Work instructions: Once the line with "3 ≤ n then .positionReportA else .headerOnly" is found in the entries below, repeat it and each following line exactly, up to and including the line with "match r.partNumber with". Add no other lines.

━━━━━━━━━━━━━━━━━━━━

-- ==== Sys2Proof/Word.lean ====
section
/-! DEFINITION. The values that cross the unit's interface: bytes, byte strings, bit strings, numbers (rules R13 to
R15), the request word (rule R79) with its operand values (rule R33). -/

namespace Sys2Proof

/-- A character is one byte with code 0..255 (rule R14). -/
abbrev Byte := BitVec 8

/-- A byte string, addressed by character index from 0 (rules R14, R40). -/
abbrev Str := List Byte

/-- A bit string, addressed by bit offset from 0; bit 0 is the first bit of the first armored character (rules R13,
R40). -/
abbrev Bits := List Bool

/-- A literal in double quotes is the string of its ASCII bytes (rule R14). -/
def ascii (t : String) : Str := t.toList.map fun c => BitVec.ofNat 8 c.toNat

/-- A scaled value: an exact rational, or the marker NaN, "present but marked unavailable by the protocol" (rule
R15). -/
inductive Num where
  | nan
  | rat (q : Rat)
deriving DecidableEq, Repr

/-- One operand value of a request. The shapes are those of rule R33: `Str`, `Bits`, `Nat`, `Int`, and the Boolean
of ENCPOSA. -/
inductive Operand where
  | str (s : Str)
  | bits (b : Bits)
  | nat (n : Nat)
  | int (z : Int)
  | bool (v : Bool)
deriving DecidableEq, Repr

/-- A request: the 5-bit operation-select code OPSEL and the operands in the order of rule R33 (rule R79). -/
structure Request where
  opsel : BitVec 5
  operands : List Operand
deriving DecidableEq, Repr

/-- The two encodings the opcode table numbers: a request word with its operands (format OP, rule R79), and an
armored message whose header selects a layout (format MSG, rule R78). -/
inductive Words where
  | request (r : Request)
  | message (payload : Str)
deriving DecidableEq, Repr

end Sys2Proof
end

━━━━━━━━━━━━━━━━━━━━

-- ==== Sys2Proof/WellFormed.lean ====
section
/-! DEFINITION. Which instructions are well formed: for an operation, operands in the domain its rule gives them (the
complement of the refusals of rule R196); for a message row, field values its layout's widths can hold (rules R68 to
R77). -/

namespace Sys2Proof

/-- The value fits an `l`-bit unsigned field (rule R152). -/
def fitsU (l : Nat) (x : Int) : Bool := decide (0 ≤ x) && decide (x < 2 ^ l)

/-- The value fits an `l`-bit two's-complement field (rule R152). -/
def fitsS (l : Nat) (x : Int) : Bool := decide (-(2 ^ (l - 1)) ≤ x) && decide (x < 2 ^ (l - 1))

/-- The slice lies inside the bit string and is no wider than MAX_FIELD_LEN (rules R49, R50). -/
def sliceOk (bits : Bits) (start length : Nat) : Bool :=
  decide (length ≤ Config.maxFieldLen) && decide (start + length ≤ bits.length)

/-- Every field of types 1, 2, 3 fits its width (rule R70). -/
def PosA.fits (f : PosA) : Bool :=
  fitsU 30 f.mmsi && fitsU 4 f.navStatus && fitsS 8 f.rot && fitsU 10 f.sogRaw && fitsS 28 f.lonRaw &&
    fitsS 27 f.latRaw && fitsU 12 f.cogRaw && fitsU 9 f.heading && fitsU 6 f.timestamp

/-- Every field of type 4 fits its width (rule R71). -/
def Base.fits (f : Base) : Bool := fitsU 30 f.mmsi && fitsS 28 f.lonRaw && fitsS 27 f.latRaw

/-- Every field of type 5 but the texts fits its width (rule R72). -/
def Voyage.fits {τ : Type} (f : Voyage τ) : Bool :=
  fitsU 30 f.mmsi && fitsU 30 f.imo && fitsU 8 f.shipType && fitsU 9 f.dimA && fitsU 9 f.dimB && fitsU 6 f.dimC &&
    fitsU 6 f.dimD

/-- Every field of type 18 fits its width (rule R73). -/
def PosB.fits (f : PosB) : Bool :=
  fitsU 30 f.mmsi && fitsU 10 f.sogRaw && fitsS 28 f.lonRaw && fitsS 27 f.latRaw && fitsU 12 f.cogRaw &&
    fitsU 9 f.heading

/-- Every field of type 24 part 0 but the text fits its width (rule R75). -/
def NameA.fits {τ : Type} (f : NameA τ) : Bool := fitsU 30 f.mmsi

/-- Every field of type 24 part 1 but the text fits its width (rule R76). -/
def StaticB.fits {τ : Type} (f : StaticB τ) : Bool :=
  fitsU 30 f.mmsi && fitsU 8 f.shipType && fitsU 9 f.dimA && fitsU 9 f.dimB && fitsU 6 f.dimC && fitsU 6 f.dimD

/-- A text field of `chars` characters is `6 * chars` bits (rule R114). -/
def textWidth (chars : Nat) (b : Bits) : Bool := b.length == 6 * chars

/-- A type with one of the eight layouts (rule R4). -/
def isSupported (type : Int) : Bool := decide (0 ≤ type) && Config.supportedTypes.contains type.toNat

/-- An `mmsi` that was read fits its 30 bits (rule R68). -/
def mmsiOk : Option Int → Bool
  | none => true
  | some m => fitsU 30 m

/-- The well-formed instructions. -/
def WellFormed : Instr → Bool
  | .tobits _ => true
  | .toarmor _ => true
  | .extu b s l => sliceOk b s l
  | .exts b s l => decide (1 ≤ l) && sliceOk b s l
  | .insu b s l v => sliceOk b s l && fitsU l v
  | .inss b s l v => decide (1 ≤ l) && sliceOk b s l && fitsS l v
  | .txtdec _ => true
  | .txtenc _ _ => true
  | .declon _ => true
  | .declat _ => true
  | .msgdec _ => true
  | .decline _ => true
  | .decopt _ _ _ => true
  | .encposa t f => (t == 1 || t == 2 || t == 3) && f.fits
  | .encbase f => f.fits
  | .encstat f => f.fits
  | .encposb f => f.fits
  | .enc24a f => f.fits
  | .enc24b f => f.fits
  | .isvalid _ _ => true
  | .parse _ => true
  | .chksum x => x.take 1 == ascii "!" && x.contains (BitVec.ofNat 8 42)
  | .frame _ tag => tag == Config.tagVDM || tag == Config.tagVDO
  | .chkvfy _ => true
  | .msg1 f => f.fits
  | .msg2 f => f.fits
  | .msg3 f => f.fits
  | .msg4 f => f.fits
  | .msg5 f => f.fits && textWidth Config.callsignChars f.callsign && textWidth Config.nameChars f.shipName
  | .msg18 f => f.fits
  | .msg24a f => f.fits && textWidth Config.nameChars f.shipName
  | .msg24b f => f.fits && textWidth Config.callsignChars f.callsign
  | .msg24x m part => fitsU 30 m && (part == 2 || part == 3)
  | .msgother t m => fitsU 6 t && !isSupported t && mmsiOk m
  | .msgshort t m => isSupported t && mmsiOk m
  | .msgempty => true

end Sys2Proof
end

━━━━━━━━━━━━━━━━━━━━

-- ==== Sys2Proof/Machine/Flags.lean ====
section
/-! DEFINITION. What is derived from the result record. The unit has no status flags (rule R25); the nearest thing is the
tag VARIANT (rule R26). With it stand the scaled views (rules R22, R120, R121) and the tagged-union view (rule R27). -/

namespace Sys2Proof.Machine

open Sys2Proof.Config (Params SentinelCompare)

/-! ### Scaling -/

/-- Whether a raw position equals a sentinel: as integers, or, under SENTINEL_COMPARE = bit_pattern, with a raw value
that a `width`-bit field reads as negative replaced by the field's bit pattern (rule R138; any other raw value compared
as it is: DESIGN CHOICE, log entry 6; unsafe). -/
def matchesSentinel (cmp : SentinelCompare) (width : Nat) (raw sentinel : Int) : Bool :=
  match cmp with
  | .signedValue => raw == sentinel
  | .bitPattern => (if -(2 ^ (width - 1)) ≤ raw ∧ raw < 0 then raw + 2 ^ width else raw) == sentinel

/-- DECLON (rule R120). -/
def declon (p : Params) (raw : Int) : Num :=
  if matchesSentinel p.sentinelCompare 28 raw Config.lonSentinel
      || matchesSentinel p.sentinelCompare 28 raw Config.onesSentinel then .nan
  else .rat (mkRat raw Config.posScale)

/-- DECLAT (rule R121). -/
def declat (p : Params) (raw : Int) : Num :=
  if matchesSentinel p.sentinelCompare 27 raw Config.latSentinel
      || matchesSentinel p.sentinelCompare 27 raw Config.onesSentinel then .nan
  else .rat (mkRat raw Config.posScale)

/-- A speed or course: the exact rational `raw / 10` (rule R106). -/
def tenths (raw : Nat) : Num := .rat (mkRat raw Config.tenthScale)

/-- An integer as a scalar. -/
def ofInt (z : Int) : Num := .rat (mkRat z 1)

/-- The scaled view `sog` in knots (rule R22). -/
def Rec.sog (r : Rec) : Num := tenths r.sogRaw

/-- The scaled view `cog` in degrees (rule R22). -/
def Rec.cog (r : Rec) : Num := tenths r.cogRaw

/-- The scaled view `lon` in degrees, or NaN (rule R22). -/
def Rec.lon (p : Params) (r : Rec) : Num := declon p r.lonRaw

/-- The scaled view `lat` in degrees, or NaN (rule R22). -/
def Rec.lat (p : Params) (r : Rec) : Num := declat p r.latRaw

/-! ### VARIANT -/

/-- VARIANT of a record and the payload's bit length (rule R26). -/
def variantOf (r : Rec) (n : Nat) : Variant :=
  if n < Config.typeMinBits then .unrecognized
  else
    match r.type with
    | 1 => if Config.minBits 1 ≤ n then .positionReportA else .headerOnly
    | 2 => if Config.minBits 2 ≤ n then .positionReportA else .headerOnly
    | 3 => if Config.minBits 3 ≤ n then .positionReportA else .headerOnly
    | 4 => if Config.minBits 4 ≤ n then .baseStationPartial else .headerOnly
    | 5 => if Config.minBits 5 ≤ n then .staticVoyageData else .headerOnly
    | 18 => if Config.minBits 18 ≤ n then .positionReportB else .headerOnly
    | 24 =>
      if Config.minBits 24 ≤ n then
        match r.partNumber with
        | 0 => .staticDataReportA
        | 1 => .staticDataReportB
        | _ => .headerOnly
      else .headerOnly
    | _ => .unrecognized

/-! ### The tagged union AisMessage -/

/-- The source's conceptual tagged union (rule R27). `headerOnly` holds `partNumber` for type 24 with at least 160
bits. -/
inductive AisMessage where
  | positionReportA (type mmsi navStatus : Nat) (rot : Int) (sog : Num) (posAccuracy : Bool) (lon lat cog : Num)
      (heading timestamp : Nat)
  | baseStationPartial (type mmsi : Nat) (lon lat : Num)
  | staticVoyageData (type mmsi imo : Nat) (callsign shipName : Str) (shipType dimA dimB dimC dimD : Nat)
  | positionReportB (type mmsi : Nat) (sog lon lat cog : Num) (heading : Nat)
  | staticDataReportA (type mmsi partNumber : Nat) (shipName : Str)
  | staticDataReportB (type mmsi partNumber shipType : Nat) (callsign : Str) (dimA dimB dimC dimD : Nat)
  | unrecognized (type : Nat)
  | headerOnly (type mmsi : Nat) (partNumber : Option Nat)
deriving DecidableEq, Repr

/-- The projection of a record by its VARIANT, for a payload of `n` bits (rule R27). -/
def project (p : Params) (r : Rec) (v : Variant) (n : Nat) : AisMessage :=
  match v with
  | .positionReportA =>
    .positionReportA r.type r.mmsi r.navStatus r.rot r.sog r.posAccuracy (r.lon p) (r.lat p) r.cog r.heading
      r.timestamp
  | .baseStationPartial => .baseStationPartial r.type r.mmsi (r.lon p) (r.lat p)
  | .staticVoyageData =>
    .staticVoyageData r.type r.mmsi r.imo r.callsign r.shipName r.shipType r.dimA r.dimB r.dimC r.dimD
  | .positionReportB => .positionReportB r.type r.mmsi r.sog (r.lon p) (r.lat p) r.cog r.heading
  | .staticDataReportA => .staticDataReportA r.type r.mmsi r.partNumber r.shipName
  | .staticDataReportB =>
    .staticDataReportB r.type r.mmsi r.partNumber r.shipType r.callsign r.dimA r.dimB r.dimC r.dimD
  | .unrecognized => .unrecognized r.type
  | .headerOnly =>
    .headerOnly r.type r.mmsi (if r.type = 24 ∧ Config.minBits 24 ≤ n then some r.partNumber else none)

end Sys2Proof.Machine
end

━━━━━━━━━━━━━━━━━━━━

Output for this exercise:
    | 3 => if Config.minBits 3 ≤ n then .positionReportA else .headerOnly
    | 4 => if Config.minBits 4 ≤ n then .baseStationPartial else .headerOnly
    | 5 => if Config.minBits 5 ≤ n then .staticVoyageData else .headerOnly
    | 18 => if Config.minBits 18 ≤ n then .positionReportB else .headerOnly
    | 24 =>
      if Config.minBits 24 ≤ n then
        match r.partNumber with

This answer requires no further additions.